[Date Prev][Date Next][Thread Prev][Thread Next]
[Date Index]
[Thread Index]
- Subject: Re: feedback on chunk
- From: David Rio <driodeiros@...>
- Date: Tue, 19 Apr 2011 14:50:08 -0500
On Tue, Apr 19, 2011 at 2:10 PM, Doug Currie <doug.currie@gmail.com> wrote:
>
> On Apr 19, 2011, at 11:58 AM, David Rio Deiros wrote:
>
>> I was wondering if I could get some feedback on the following chunk of
>> lua code.
>
> How big is pl?
Very big. It can have millions of keys.
> Can you
> (a) replace 'N' with '.' in the strings in pl
Yes, I could you use '.'
> (b) turn your loop inside out and use gmatch [1] over read
> ?
> Something like:
>
> local function slide_over_read(read, pl)

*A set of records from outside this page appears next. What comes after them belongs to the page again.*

-- ==== Sys2Proof/Machine/Logs.lean ====
section
/-! DEFINITION. IDENTIFY and GET_LOG (R171 to R173): the structures of Tables 7-2 to 7-5 and the logs of Tables 5-4, 5-8 to 5-10, 7-7 to
7-15 and R496, byte by byte. -/
namespace Sys2Proof.Machine
open Sys2Proof

/-! ## Fields of a log -/

/-- A 32-bit and a 64-bit counter, saturating (R173). -/
def d32 (n : Nat) : List Byte := leBytes 4 (Nat.min n 0xFFFFFFFF)
def d64 (n : Nat) : List Byte := leBytes 8 (Nat.min n 0xFFFFFFFFFFFFFFFF)

/-- A dword of packed fields. -/
def dPack (fs : List (Nat × Nat)) : List Byte := leBytes 4 (pack fs).toNat

/-- A signed byte; a reading that is missing reads 0x80 (R476). -/
def tempByte : Option Int → Byte
  | some t => BitVec.ofInt 8 t
  | none => 0x80

/-- Text in a fixed field. -/
def ascii (t : List Nat) : List Byte := t.map (BitVec.ofNat 8)

/-- Bytes with another list laid over them at an offset. -/
def overlayAt (o : Nat) (bs field : List Byte) : List Byte := bs.take o ++ field ++ bs.drop (o + field.length)

/-! ## IDENTIFY (R171) -/

/-- Dies recognised and raw bytes of the member bays. -/
def memberRaw (s : State) : Nat := (s.media.bays.filter (fun b => b.st == .member)).foldl (fun n b => n + b.raw) 0

/-- NAMESPACE_MAP. -/
def namespaceMap (s : State) : Nat := s.map.nss.foldl (fun n x => n + 2 ^ (x.nsid - 1)) 0

/-- The first n bytes of a 384-bit hash. -/
def hashPrefix (h : BitVec 384) (n : Nat) : List Byte := (beBytes 48 h.toNat).take n

/-- Table 7-2, 4,096 bytes. -/
def controllerBytes (s : State) : List Byte :=
  let r := s.kf.run
  padTo 4096
    (padTo 16 (ascii [0x44, 0x58, 0x39, 0x36, 0x30, 0x30]) ++ leBytes 4 (b2n Config.variantAX) ++ leBytes 4 0x00010000
      ++ padTo 24 (Config.serial.take 20) ++ leBytes 8 r.keeperFw ++ leBytes 8 r.clusterFw ++ leBytes 2 r.fwLevel ++ leBytes 2 r.tigrimWrite
      ++ padTo 4 [BitVec.ofNat 8 (b2n s.kf.ownerFuse.isSome)] ++ padTo 8 ((s.kf.ownerFuse.map (fun h => hashPrefix h 8)).getD [])
      ++ leBytes 4 64 ++ leBytes 4 2048 ++ leBytes 8 (namespaceMap s) ++ leBytes 8 (memberRaw s)
      ++ leBytes 4 (userSegments s) ++ leBytes 4 (unallocatedSegments s) ++ leBytes 4 s.kf.dramMib ++ leBytes 4 65536
      ++ leBytes 4 262144 ++ leBytes 2 7 ++ leBytes 2 256
      ++ padTo 64 ((r.sectionFormats.take 16).flatMap (fun w => leBytes 4 w.toNat)) ++ padTo 64 (r.label.take 64)
      ++ leBytes 8 r.imageVersion ++ leBytes 8 r.imageId)

/-- Table 7-3, 4,096 bytes; a namespace that does not exist reads STATE 0 and zero fields. -/
def namespaceBytes (s : State) (n : Nat) : List Byte :=
  match nsOf s n with
  | none => padTo 4096 []
  | some x =>
    padTo 4096
      ([BitVec.ofNat 8 n, BitVec.ofNat 8 (nsStateNum x.st), BitVec.ofNat 8 x.format, BitVec.ofNat 8 (b2n x.fine)] ++ leBytes 4 x.segments
        ++ leBytes 8 (x.segments * 256) ++ leBytes 8 (writtenBlocks s.map n) ++ leBytes 8 x.createdAet ++ leBytes 8 (lostBlocks s.map n))

/-- PROFILE of a bay as a byte. -/
def profileByte (b : Bay) : Nat := b.profile.getD 0xFF

/-- Table 7-4, 4,096 bytes. -/
def bayBytes (s : State) (n : Nat) : List Byte :=
  match bayOf s n with
  | none => padTo 4096 [BitVec.ofNat 8 n]
  | some b =>
    padTo 4096
      ([BitVec.ofNat 8 n, BitVec.ofNat 8 (bayStNum b.st), BitVec.ofNat 8 (profileByte b), BitVec.ofNat 8 (b2n b.foreign)]
        ++ leBytes 2 b.dies.length ++ leBytes 2 b.tigrim ++ leBytes 8 b.uid ++ leBytes 8 b.raw ++ padTo 32 (b.ident.take 32)
        ++ leBytes 8 b.imageId)

/-- Member bays of a profile as a bitmap. -/
def memberMap (s : State) (p : Nat) : Nat := (memberBays s p).foldl (fun n b => n + 2 ^ b.bay) 0

/-- PROFILE_p of Table 7-5; an adopted profile is no part of the image. -/
def profileBytes (s : State) (p : Nat) : List Byte :=
  match (profileOf s p).filter (fun f => !f.adopted) with
  | none => zeros 32
  | some f =>
    padTo 32
      ([BitVec.ofNat 8 f.w, BitVec.ofNat 8 f.p, BitVec.ofNat 8 f.wMin, BitVec.ofNat 8 (b2n f.dedicated), BitVec.ofNat 8 f.planes, 0]
        ++ leBytes 2 f.pagesPerBlock ++ leBytes 2 f.blocksPerPlane ++ zeros 2 ++ leBytes 4 f.ratedPe ++ leBytes 2 f.parityBytes
        ++ leBytes 2 (memberMap s p))

/-- Table 7-5, 4,096 bytes; zero without a valid image (R43). -/
def imageBytes (s : State) : List Byte :=
  if !s.kf.imgValid then zeros 4096
  else
    let r := s.kf.run
    padTo 4096
      (leBytes 4 r.imageVersion ++ leBytes 2 r.fwLevelMin ++ leBytes 2 r.fwLevelMax ++ leBytes 8 r.imageId ++ leBytes 2 r.imageTigrim
        ++ [BitVec.ofNat 8 ((s.kf.img.profiles.filter (fun f => !f.adopted)).length), BitVec.ofNat 8 (b2n (compBit s.kf.runSlot 2))] ++ zeros 12
        ++ (List.range 4).flatMap (profileBytes s))

/-- The structure that CNS and INDEX name. -/
def identifyBytes (s : State) (cns index : Nat) : List Byte :=
  match cns with
  | 0 => controllerBytes s
  | 1 => namespaceBytes s index
  | 2 => bayBytes s index
  | _ => imageBytes s

/-- Data of an admin command delivered to its extents after the list is checked, with its results (R126, R127, R440). -/
def deliverAdmin (s : State) (c : Ctx) (list : ListRead) (bs : List Byte) (total : Nat) : State :=
  if keeperHalted s then decide_ s c.cid { status := 0x5002, origin := 5 }
  else perform (deliver s c.port (extentsOf c.dw list) bs) c.cid (lo32 total) (hi32 total)

/-- IDENTIFY (R171). -/
def execIdentify (cid : Nat) (list : ListRead) (s : State) : Host.Outcome State Fault Refusal :=
  match ctxIn s cid 0x80 with
  | none => .next s
  | some c =>
    match judgeList c.dw (expectedLen s c.dw) 4 list with
    | some v => .next (decide_ s cid v)
    | none => .next (deliverAdmin s c list (identifyBytes s (bits (eCdw c.dw 0) 7 0) (bits (eCdw c.dw 0) 15 8)) 0)

/-! ## Logs 0x01 and 0x02 -/

/-- An ERROR log entry (Table 5-4). -/
def errBytes (e : ErrEntry) : List Byte :=
  leBytes 8 e.seq ++ leBytes 8 e.csn ++ leBytes 8 e.aet ++ dPack [(e.queue, 0), (portNum e.port, 14), (e.sqIndex, 16)]
    ++ dPack [(e.opcode, 0), (e.tag, 8), (e.status.toNat, 16)] ++ dPack [(e.origin, 0), (e.fieldOffset, 8)]
    ++ dPack [(e.resumeIndex, 0), (b2n e.froze, 12), (e.retained, 13)] ++ leBytes 8 e.lba ++ leBytes 8 e.byteOffset
    ++ leBytes 4 e.detail0 ++ leBytes 4 e.detail1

> for patt, tbl in pairs(pl) do
> for w in read.gmatch(patt) do
> -- do something with the matched substring w and table tbl
> end
> end
> end
pl is very big. Prior of running that chunk, a big file is hashed into
a table (pl). Then we iterate over another file and run the above
chunk per each line (read). That approach you are suggesting would
take more time to compute.
The input file that fills pl can be between 1 and 3 millions entries (keys).
The read file can be hundred of millions.
For my tests pl=1M and read file is 4M.
-drd
P.S: full tool's code: goo.gl/PhgGY